Above, we saw the core functionality for how one can perform ablations. In that functionality, one passes usually one sequence at a time with a fixed coordinate to ablate out. However, sometimes one would like to ablate out many locations on the same example individually and observe the effect that removing each span has. The ablate_annotations function allows you to do that by passing in a set of annotations in the form of (example_idx, start, end) coordinates. This format is similar to the variant effect prediction format and allows for any number of annotations to be ablated for each example. Each coordinate will then be ablated independently of the other annotations, and the result will be the model predictions before and after the ablation is performed.

Let’s start by getting some annotations for a sequence. An easy way to do this (and usually the way you will do this in practice) is to call seqlets on attributions.

[9]:
from tangermeme.ersatz import multisubstitute
from tangermeme.deep_lift_shap import deep_lift_shap
from tangermeme.plot import plot_logo
from tangermeme.seqlet import recursive_seqlets

X = random_one_hot((1, 4, 2000), random_state=0).type(torch.float32)
X = multisubstitute(X, ["GTGACTCATC", "GTGACTCATC", "ACTTCCGCG"], [25, 25])

X_attr = deep_lift_shap(model, X, device='cpu', n_shuffles=20, target=57, random_state=0)
seqlets = recursive_seqlets(X_attr.sum(dim=1), additional_flanks=5)

plt.figure(figsize=(12, 2))
ax = plt.subplot(111)
plot_logo(X_attr[0], ax=ax, start=925, end=1100, annotations=seqlets, score_key='attribution')
plt.ylim(-0.025, 0.25)

plt.xlabel("Genomic Coordinate")
plt.ylabel("Attribution")
plt.title("DeepLIFT/SHAP")
plt.show()
../_images/tutorials_Tutorial_B2_Ablation_17_0.png

Without needing to even know the identity of these binding sites (so no need to run TOMTOM to map the sequence to a motif database), we can calculate the ablation effect by simply iterating over each seqlet, scrambling the sequence within, and returning the model predictions before and after making the scramble.

[10]:
from tangermeme.ablate import ablate_annotations

annotations = seqlets[['example_idx', 'start', 'end']].values

y_before, y_after = ablate_annotations(model, X, annotations)
y_before.shape, y_after.shape
[10]:
(torch.Size([5, 1, 2002]), torch.Size([5, 1, 20, 2002]))

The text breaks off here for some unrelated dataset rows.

/-- A host write of a context's doorbell through its window rkey (R30, R43). -/
def execDoorbellWrite (ctx : Nat) (val : Word) (s : State) : Host.Outcome State Fault Refusal :=
  if !s.connUp s.cur then .next s
  else
    match s.ctx? ctx with
    | none => .next (s.emit (.remoteError s.cur))
    | some c => .next ((s.doorbell s.cur ctx c (bits val 31 0)).emit (.ack s.cur))

/-! ### EVICT, RESUME, DESTROY_CTX, READ_TRAPRING (R39 to R41, R170, R175) -/

/-- The rows that a ROWMASK names among some. -/
def maskRows (mask : Nat) (rows : List Nat) : List Nat :=
  if mask = 0 then rows else rows.filter (fun r => mask / 2 ^ r % 2 == 1)

/-- EVICT carried out (R22, R39, R170): NOTREADY when global memory may not be written (log 43); BUSY when a named row
holds a halted strand; rows where the context is not are skipped; the answer comes when the last row is saved. -/
def runEvict (m : VcpMsg) (s : State) : State :=
  let s := s.consume m
  match s.ctx? m.ctxid with
  | none => s.respond m 4 m.ctxid []
  | some c =>
    let rows := (maskRows (bodyAt m 0 8) (List.range 64)).filter (fun r => (c.rowPart.find r).isSome)
    if !s.hbmReady then s.respond m 5 m.ctxid []
    else if rows.any (fun r => s.haltedOn m.ctxid r) then s.respond m 7 m.ctxid []
    else if rows.isEmpty then s.respond m 0 m.ctxid []
    else
      let s := rows.foldl (fun (s : State) r =>
        if (c.evicts.find r).isSome then s else s.startEvict m.ctxid r false) s
      s.modCtx m.ctxid (fun c => { c with evReply := some m })

/-- EVICT (R39). -/
def execEvict (m : VcpMsg) (s : State) : Host.Outcome State Fault Refusal :=
  .next (s.command m (.evict m) 6 8 (runEvict m))

/-- RESUME carried out (R22, R39, R175): NOTREADY when global memory may not be written (log 43); each named row that
is evicted is restored into the partition that R106 gives; while a row has none, or no room for the static areas, the
command waits. -/
def runResume (m : VcpMsg) (s : State) : State :=
  match s.ctx? m.ctxid with
  | none => (s.consume m).respond m 4 m.ctxid []
  | some c =>
    let rows := (maskRows (bodyAt m 0 8) (List.range 64)).filter (fun r =>
      ((c.evicts.find r).map (fun (e : Evict) => e.step == 6)).getD false)
    if !s.hbmReady then (s.consume m).respond m 5 m.ctxid []
    else if rows.all (fun r => (s.freePart r).isSome && s.loadRoom m.ctxid r) then
      let s := rows.foldl (fun (s : State) r =>
        match c.evicts.find r, s.freePart r with
        | some e, some p => s.loadRow m.ctxid r p e
        | _, _ => s) ((s.consume m).modCtx m.ctxid (fun c =>
          { c with back := rows ++ c.back.filter (fun r => s.mailOn m.ctxid r) }))
      s.respond m 0 m.ctxid []
    else
      let s := rows.foldl (fun (s : State) r => if (s.freePart r).isSome then s else s.makeRoom m.ctxid r) s
      { s with backlog := s.backlog ++ [(s.cur, .resume m)] }

/-- RESUME (R39, R175). -/
def execResume (m : VcpMsg) (s : State) : Host.Outcome State Fault Refusal :=
  .next (s.command m (.resume m) 7 8 (runResume m))

/-- Queued records that have not started complete CANCELLED (R40). -/
def State.cancelQueue (ctx : Nat) : Nat → State → State
  | 0, s => s
  | n + 1, s =>
    match s.ctx? ctx with
    | none => s
    | some c =>
      if c.head = c.tail then s
      else State.cancelQueue ctx n ((s.takeQueue ctx).notRun c (s.queueHead ctx c) (c.ringConn.head?.getD 0) 2)

/-- Everything that a context holds is freed and its number with it (R40). -/
def State.freeCtx (s : State) (ctx : Nat) (c : Ctx) : State :=
  let gone := c.pages ++ c.maps.map (fun (x : Mapping) => (x.pa, x.len))
  let s := gone.foldl (fun (s : State) (e : Nat × Nat) => s.pfree e.1) s
  let keep := fun (l : List TlbEnt) => l.filter (fun e => e.ctx != ctx)
  let mine := fun (k : Nat) => decide (savedKey ctx 0 0 ≤ k) && decide (k < savedKey (ctx + 1) 0 0)
  { s with
    ctxs := s.ctxs.erase ctx
    lcs := s.lcs.filter (fun (e : Nat × LCore) => lcCtx e.1 != ctx)
    cmds := s.cmds.filter (fun (x : Cmd) => x.ctx != ctx)
    acc := s.acc.filter (fun (e : Nat × BitVec 32) => !mine e.1)
    cores := Table.mapv s.cores (fun (x : Core) =>
      { x with tlb := keep x.tlb, regs := x.regs.erase ctx
               icache := x.icache.filter (fun (e : Nat × Nat × List Byte) => e.1 != ctx) })
    dies := s.dies.map (fun d => { d with tlb := keep d.tlb, nle := d.nle.erase ctx })
    baseTlb := Table.mapv s.baseTlb keep
    strands := Table.mapv s.strands (fun (t : Strand) => { t with ntasks := t.ntasks.erase ctx }) }

/-- DESTROY_CTX carried out (R40). -/
def runDestroy (m : VcpMsg) (s : State) : Nat × List Byte × State :=
  let s := State.cancelQueue m.ctxid 64 (s.endLaunch m.ctxid 1)
  match s.ctx? m.ctxid with
  | none => (4, [], s)
  | some c => (0, [], s.freeCtx m.ctxid c)

/-- DESTROY_CTX (R40). -/
def execDestroyCtx (m : VcpMsg) (s : State) : Host.Outcome State Fault Refusal :=
  .next (s.command m (.destroyCtx m) 8 0 (State.answered m (runDestroy m)))

/-- Records of the trap ring that are read: they no longer count as lost when overwritten (R41). -/
def State.markRead (s : State) (ctx : Nat) (slot : Nat → Bool) : State :=
  s.modCtx ctx (fun c => { c with unread := c.unread.filter (fun i => !slot (i % c.trapn)) })

/-- READ_TRAPRING carried out (R41). -/
def runRing (m : VcpMsg) (s : State) : Nat × List Byte × State :=
  match s.ctx? m.ctxid with
  | none => (4, [], s)
  | some c =>
    let n := bodyAt m 4 4
    if n < 1 ∨ 64 < n then (6, [], s)
    else
      let slots := (List.range n).map (fun i => (bodyAt m 0 4 + i) % c.trapn)
      let recs := slots.flatMap (fun i => (s.ctxRead m.ctxid (c.area + c.off[1] + 64 * i) 64).getD [])
      (0, bytesOfNat 4 c.trapHead ++ bytesOfNat 4 c.lost ++ recs, s.markRead m.ctxid (fun i => has slots i))

/-- READ_TRAPRING (R41). -/
def execReadTrapring (m : VcpMsg) (s : State) : Host.Outcome State Fault Refusal :=
  .next (s.command m (.readTrapring m) 9 8 (State.answered m (runRing m)))

/-! ### Connections (R24, R29) -/

/-- The numbers of connections that have dropped begin here: no new connection takes one. -/
def dropped : Nat := 1000000

/-- A host opens a connection on a port whose link is up (R29): at most 64 are live on a port; SEQ starts. -/
def execConnectionAccept (port : Bool) (s : State) : Host.Outcome State Fault Refusal :=
  let live := s.conns.filter (fun (e : Nat × Conn) => e.2.live && e.2.port == port)
  let used := ((s.conns.find s.cur).map (fun (c : Conn) => c.live)).getD false
  if used ∨ dropped ≤ s.cur ∨ 64 ≤ live.length ∨ s.boot.failed ≠ 0 ∨ !s.boot.ready1.getLsbD (if port then 33 else 32) then .next s
  else .next { s with conns := s.conns.set s.cur ⟨port, 0, [], 0, true⟩ }

/-- A command that came on connection `k`, as one of connection `n`. -/
def VcpMsg.onConn (k n : Nat) (m : VcpMsg) : VcpMsg := if m.conn = k then { m with conn := n } else m

/-- A command waiting as an event of connection `k`, as one of connection `n`. -/
def retag (k n : Nat) (e : Nat × Instr) : Nat × Instr :=
  let f := VcpMsg.onConn k n
  let u := if e.1 = k then n else e.1
  match e.2 with
  | .createCtx m => (u, .createCtx (f m))
  | .map m => (u, .map (f m))
  | .unmap m => (u, .unmap (f m))
  | .loadWimage m => (u, .loadWimage (f m))
  | .launch m => (u, .launch (f m))
  | .evict m => (u, .evict (f m))
  | .resume m => (u, .resume (f m))
  | .destroyCtx m => (u, .destroyCtx (f m))
  | .readTrapring m => (u, .readTrapring (f m))
  | .attest m => (u, .attest (f m))
  | _ => e

/-- Everything that belongs to connection `k` passes to number `n` (R29): commands accepted, with their SEQ, an EVICT
to be answered, and the connection of a launch and of records in the queues. -/
def State.moveConn (s : State) (k n : Nat) (c : Conn) : State :=
  let ren := fun (i : Nat) => if i = k then n else i
  { s with
    conns := (s.conns.erase k).set n { c with live := false }
    agenda := s.agenda.map (retag k n)
    backlog := s.backlog.map (retag k n)
    ctxs := Table.mapv s.ctxs (fun (x : Ctx) =>
      { x with evReply := x.evReply.map (VcpMsg.onConn k n)
               launch := x.launch.map (fun (l : Launch) => { l with conn := ren l.conn })
               ringConn := x.ringConn.map ren }) }

/-- A connection drops (R29): its outstanding responses and sends are lost, what it had accepted runs on, and a
connection that is accepted later under its number begins afresh. -/
def execConnectionDrop (s : State) : Host.Outcome State Fault Refusal :=
  let k := s.cur
  match s.conns.find k with
  | none => .next s
  | some c =>
    if dropped ≤ k then .next s
    else .next (s.moveConn k (dropped + s.conns.countP (fun (e : Nat × Conn) => decide (dropped ≤ e.1))) c)

/-- In recovery mode HP0 answers a status read with the failing step (R24). -/
def execRecoveryStatusRead (s : State) : Host.Outcome State Fault Refusal :=
  if s.boot.failed = 0 then .next s else .next (s.emit (.bootStatus s.cur s.boot.failed))

/-! ### RDMA (R30, R36, R141, R158, R367) -/

/-- What an rkey and a range reach: nothing, a word of the register window, a context's doorbell, or a range of a
context's memory. -/
inductive Reach where
  | none
  | window
  | bell (ctx : Nat)
  | mem (ctx : Nat)
deriving DecidableEq, Repr

/-- A range lies in another. -/
def within (a n b m : Nat) : Bool := decide (b ≤ a) && decide (a + n ≤ b + m)

/-- What a context's rkeys give access to. -/
def Ctx.reach (c : Ctx) (ctx rkey a n : Nat) (write : Bool) : Reach :=
  if rkey = c.winRkey.toNat then
    if a = 0x1000 + 8 * ctx ∧ n = 8 then .bell ctx
    else if !write ∧ within a n 0 0x1000 then .window
    else .none
  else if c.arearw ∧ rkey = c.areaRkey.toNat then
    if within a n c.area (if write then 1280 else c.areaSize) then .mem ctx else .none
  else if c.maps.any (fun (x : Mapping) => x.hostrw && rkey == x.rkey.toNat && within a n x.va x.len) then .mem ctx
  else .none

/-- What an access reaches (R30, R36, R367). -/
def State.reach (s : State) (rkey a n : Nat) (write : Bool) : Reach :=
  if rkey = 0 then (if !write ∧ within a n 0 0x1000 then .window else .none)
  else
    s.ctxs.foldl (fun (r : Reach) (e : Nat × Ctx) =>
      match r with
      | .none => e.2.reach e.1 rkey a n write
      | r => r) .none

/-- Waits on the words of a range are tested again. -/
def State.retestRange (s : State) (ctx a n : Nat) : State :=
  (List.range ((a + n + 7) / 8 - a / 8)).foldl (fun (s : State) i => s.retestPool ctx (BitVec.ofNat 64 ((a / 8 + i) * 8))) s

/-- A host RDMA WRITE (R22, R141, R158): performed on all four dies and on every copy before it is acknowledged;
memory that is not ready is not written, and the host gets a remote access error. -/
def execHostRdmaWrite (rkey addr : Nat) (bytes : List Byte) (s : State) : Host.Outcome State Fault Refusal :=
  if !s.connUp s.cur then .next s
  else
    match s.reach rkey addr bytes.length true with
    | .mem ctx =>
      if !s.hbmReady then .next (s.emit (.remoteError s.cur))
      else .next (((s.ctxWrite ctx none addr bytes).retestRange ctx addr bytes.length).emit (.ack s.cur))
    | .bell ctx =>
      match s.ctx? ctx with
      | some c => .next ((s.doorbell s.cur ctx c (leAt bytes 0 4)).emit (.ack s.cur))
      | none => .next (s.emit (.remoteError s.cur))
    | _ => .next (s.emit (.remoteError s.cur))

/-- The bytes of the register window at rkey 0 (R21, R30). -/
def State.windowByte (s : State) (a : Nat) : Byte :=
  nth (bytesOfNat 8 s.boot.ready0.toNat ++ bytesOfNat 8 s.boot.ready1.toNat) (a - 0x100) 0

/-- The die that answers a host read of a word of copy 0 (R158): one that has at least the write that the host has read
before (R145), which of them a free value. -/
def State.hostDie (s : State) (w : Nat) (pick : Word) : Fin 4 :=
  let d : Fin 4 := Fin.ofNat 4 pick.toNat
  if (s.die d).view.stamps.get w 0 < s.hostSeen.get w 0 then s.latestDie w else d

/-- The words that a host READ takes, by address of their first byte in the range: of each the copy-0 address and the
die that answers. -/
def State.hostWords (s : State) (ctx a n : Nat) : List (Nat × Option (Nat × Fin 4)) :=
  if n = 0 then []
  else
    (List.range ((a + n - 1) / 8 + 1 - a / 8)).map (fun i =>
      let va := (a / 8 + i) * 8
      (va, (s.ctxWalk ctx va).map (fun x => (x.pa 0, s.hostDie (x.pa 0) (Config.freeWord (s.free + i))))))

/-- The bytes of a host RDMA READ: of each word those that one die holds, a value of its coherence order (R158). -/
def State.hostBytes (s : State) (ctx a n : Nat) : List Byte :=
  (((s.hostWords ctx a n).flatMap (fun e =>
    match e.2 with
    | none => List.replicate 8 0
    | some (p, d) => s.gread d p 8)).drop (a % 8)).take n

/-- A word of such a range, or the walk for it, lies in a line with an uncorrectable error (R135). -/
def State.hostHit (s : State) (ctx a n : Nat) : Bool :=
  !s.ecc.isEmpty && (s.hostWords ctx a n).any (fun e =>
    s.walkBad 0 (((s.ctx? ctx).map (·.ttpa)).getD 0) e.1 || (e.2.map (fun x => s.badLine x.1)).getD false)

/-- The host has read the words of a range (R145). -/
def State.hostRead (s : State) (ctx a n : Nat) : State :=
  { s with
    free := s.free + (n / 8 + 2)
    hostSeen := (s.hostWords ctx a n).foldl (fun (t : Table Nat) e =>
      match e.2 with
      | none => t
      | some (p, d) => t.set p (Nat.max (t.get p 0) ((s.die d).view.stamps.get p 0))) s.hostSeen }

/-- A trap record that the host reads whole counts as read (R41). -/
def State.ringRead (s : State) (ctx a n : Nat) : State :=
  match s.ctx? ctx with
  | none => s
  | some c => s.markRead ctx (fun i => within (c.area + c.off[1] + 64 * i) 64 a n)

Because the function is only returning the predictions before and after the ablation, we can do whatever we would like to aggregate these differences into a score function. For simplicity, we will just look at the difference in predictions averaged over the 20 shuffles that ablate does by default.

[11]:
deltas = (y_after[:, :, :, 57] - y_before[:, :, None, 57]).mean(axis=-1)[:, 0]
deltas
[11]:
tensor([ 0.0501, -0.6054,  0.1467, -0.1593, -0.2766])
[12]:
seqlets
[12]:
example_idx start end attribution p-value
1 0 1573 1588 -0.032544 4.662937e-15
0 0 1028 1044 0.727307 4.798464e-03
2 0 927 942 -0.001295 5.285412e-03
3 0 957 972 0.643915 6.717850e-03
4 0 993 1007 0.548725 8.579600e-03

Remember (from the seqlet calling tutorial) that the first and third seqlets are mostly artifacts of the single example not having enough data to properly fit a background distribution for negative seqlets. Accordingly, we see that the ablation score for the first and third seqlet are slightly positive (matching with the seqlets having negative attributions) but also very small magnitude. In contrast, the other seqlets have a much higher magnitude ablation score because the predictions are significantly reduced when the seqlet is ablated.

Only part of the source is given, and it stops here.